-- ==== Sys2Proof/Machine/State.lean ====
section
/-!
DEFINITION. Machine/State.lean: the state of the block: the device and the queue of commands that wait, first in, first
out; the reasons a step could stop; and the state right after reset.
-/
namespace Sys2Proof.Machine

/-- The block: everything the part holds, and the commands sent to it that wait. -/
structure State where
  dev     : Device
  pending : List Instr
  deriving DecidableEq, Repr

/-- Why a step faults. -/
inductive Fault where
  /-- Raised by nothing: every command of the spec has an effect, and what the spec calls a fault is a change of state
  (an Errata entry, a proof record, the abort of a task). Safe. -/
  | unraised
  deriving DecidableEq, Repr

/-- Why a step refuses. -/
inductive Refusal where
  /-- Raised by an arm of `exec` whose command has no meaning yet. Safe. -/
  | notModelled (mnemonic : String)
  deriving DecidableEq, Repr

/-- The block right after reset: the device at its reset values, no command waiting. -/
def State.reset : State := ⟨Device.reset, []⟩

end Sys2Proof.Machine
end

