-- ==== Sys2Proof/Safety.lean ====
section
/-!
DEFINITION. Safety.lean: what counts as a safe run, and the conditions in which the statements of
Certificates/Slice0/Obligations.lean speak.
-/
namespace Sys2Proof
open Sys2Proof.Machine

/-- The commands of a list are all ones that a sender can send. -/
def safeQueue (q : List Instr) : Bool := q.all Instr.wf

/-- The commands that act on the always-on domain, and so on a part that is asleep too (R527, R537, R544, R581, R587). -/
def alwaysOn : Instr → Bool
  | .sidebandRead => true
  | .sidebandAddressMatch _ => true
  | .latchedWake => true
  | .deviceReset _ => true
  | .railFault => true
  | .thermalTrip => true
  | .pwThrottleN _ => true
  | .pwAlertN _ => true
  | _ => false

/-- No abort waits to begin its step 3 (R506). -/
def abortsBegun (d : Device) : Bool := d.mkr.tickets.all fun t => !(t.abort.any (cancelDue d.now))

/-- Nothing waits to follow from the commands before: no step 3 of an abort to begin (R506), no failed access to report (R304), no
error to escalate (R515), no chunk without receive space or an engine (R257, R364), no feed map to change (R412). -/
def calm (d : Device) : Bool :=
  abortsBegun d && d.errata.failed.isEmpty && d.errata.escalate.isEmpty && d.chase.rx.all (·.granted) && d.forron.rx.all (·.granted)
    && (List.range 32).all fun k => (vgetN none d.fount.feedNext k).isNone

/-- The answer "next state": the state `s` with its waiting commands, its device `d` and what follows at once from that
(`settled`). -/
def nextWith (s : State) (d : Device) : Host.Outcome State Fault Refusal := .next { s with dev := settled d }

/-- The compositor of forme `f` is about to execute the word `w`: it runs and its task is neither paused nor aborting;
the word at the pc reads without an uncorrectable error, is a valid word, its stage qualifier lets it execute and it
reads no register that a PRD has yet to write (R188 to R191, R207, R208). `d'` is the device once the corrected errors
of the fetch, if any, are counted and reported. -/
structure Issues (d : Device) (f : Nat) (w : Word) (d' : Device) : Prop where
  may   : mayIssue d f = true
  word  : (fetchWord d f).1 = w
  good  : firstBad (fetchWord d f).2 = none
  valid : wordValid w = true
  dev   : d' = memEvents (.imem f) 1 none (fetchWord d f).2 d
  qual  : qualOn w (forme d' f).regs = true
  free  : interlocked (forme d' f) w = false

/-- A changed feed map waits only while a FEED holds the feed (R412). -/
def feedsSettled (d : Device) : Bool :=
  (List.range 32).all fun k => (vgetN none d.fount.feedNext k).isNone || feedHeld d k

/-- No chunk that disagrees with its engine's collective is left without its refusal (R364). -/
def enginesSettled (d : Device) : Bool :=
  d.forron.rx.all fun x => x.granted || match frxDie x with
    | none => true
    | some die => match vgetN none d.forron.engines die with
      | none => true
      | some c => colAgrees c x

/-- The chunks at a receiver are told apart by their source, tag and initiator. -/
def chunksApart (d : Device) (dst : Nat) : Prop :=
  (d.chase.rx.filter fun c => c.dst = dst).Pairwise fun x y => rxSame x y = false

/-- The chunk that a receiver grants next waits for a reason: the receiver is shut, or the chunk does not fit (R254, R257,
R259). -/
def grantsSettled (d : Device) : Prop :=
  ∀ dst c, chunksApart d dst → nextGrant d dst = some c →
    epShut d (epOf dst) = true ∨ rxFits d c = false

/-- What follows at once from the commands so far has followed. -/
structure Followed (d : Device) : Prop where
  feeds   : feedsSettled d = true
  engines : enginesSettled d = true
  grants  : grantsSettled d

end Sys2Proof
end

- _Your instructions_:
The lines to return run from the one containing "d.forron.engines die with" through the last line of the material above. Please reproduce them exactly.

- _Result below_:
    | some die => match vgetN none d.forron.engines die with
      | none => true
      | some c => colAgrees c x

/-- The chunks at a receiver are told apart by their source, tag and initiator. -/
def chunksApart (d : Device) (dst : Nat) : Prop :=
  (d.chase.rx.filter fun c => c.dst = dst).Pairwise fun x y => rxSame x y = false

/-- The chunk that a receiver grants next waits for a reason: the receiver is shut, or the chunk does not fit (R254, R257,
R259). -/
def grantsSettled (d : Device) : Prop :=
  ∀ dst c, chunksApart d dst → nextGrant d dst = some c →
    epShut d (epOf dst) = true ∨ rxFits d c = false

/-- What follows at once from the commands so far has followed. -/
structure Followed (d : Device) : Prop where
  feeds   : feedsSettled d = true
  engines : enginesSettled d = true
  grants  : grantsSettled d

end Sys2Proof
end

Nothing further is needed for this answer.